Handling LP-Rounding for Hierarchical Clustering and Fitting Distances by Ultrametrics
Hyung-Chan An, Mong-Jen Kao, Changyeol Lee, Mu-Ting Lee
TL;DR
The paper studies hierarchical correlation clustering on a complete graph with $\ell$ layers, connecting the problem to fitting distances by ultrametrics (numerical taxonomy). It introduces a simple LP-rounding paradigm that achieves a $25.7846$-approximation by exploiting a key LP-property that bounds the contribution of non-edge pairs with distance $<1$ to the objective, and by decomposing the rounding into a pre-clustering step with diameter $<\frac{1}{3}$ and a bottom-up set-merging procedure guided by layer structure. The approach yields a clean interpretation as cuts with prescribed average distances and, as a corollary, yields a simple $(5)$-approximation for ultrametric-violation distance, matching or simplifying prior results. The framework opens avenues for improving hierarchical clustering objectives and extending to other ultrametric-fitting variants.
Abstract
We consider the classic correlation clustering problem in the hierarchical setting.
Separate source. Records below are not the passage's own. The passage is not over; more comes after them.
-- ==== Sys2Proof/Machine/Step.lean ====
section
/-! DEFINITION. One step of the machine. A step runs one instruction, or one act that takes none (log 1). -/

namespace Sys2Proof.Machine

/-- The step: what the fetch finds, run. -/
def step (s : State) : Host.Outcome State Fault Refusal :=
  match fetch s with
  | .run i t => exec i t
  | .goes t => .next t
  | .broken f => .fault f
  | .refuses r => .refused r

/-- `s` with a word of the opcode table placed where the next step fetches its instruction (log 18). -/
def State.withFetchWord (s : State) (nbits w : Nat) : State := placeWord nbits w s

end Sys2Proof.Machine
end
Given a complete graph $G=(V,E)$ and $\ell$ layers of input information, where the input of each layer consists of a nonnegative weight and a labeling of the edges with either + or -, this problem seeks to compute for each layer a partition of $V$ such that the partition for any non-top layer subdivides the partition in the upper-layer and the weighted number of disagreements over the layers is minimized. Hierarchical correlation clustering is a natural formulation of the classic problem of fitting distances by ultrametrics, which is further known as numerical taxonomy in the literature. While single-layer correlation clustering received wide attention since it was introduced and major progress evolved in the past three years, few is known for this problem in the hierarchical setting. The lack of understanding and adequate tools is reflected in the large approximation ratio known for this problem originating from 2021. In this work we make both conceptual and technical contributions towards the hierarchical clustering problem. We present a simple paradigm that greatly facilitates LP-rounding in hierarchical clustering, illustrated with an algorithm providing a significantly improved approximation guarantee of 25.7846 for the hierarchical correlation clustering problem. Our techniques reveal surprising new properties of the formulation presented and subsequently used in previous works for hierarchical clustering over the past two decades. This provides an interpretation on the core problem in hierarchical clustering as the problem of finding cuts with prescribed properties regarding average distances. We further illustrate this perspective by showing that a direct application of the techniques gives a simple alternative to the state-of-the-art result for the ultrametric violation distance problem.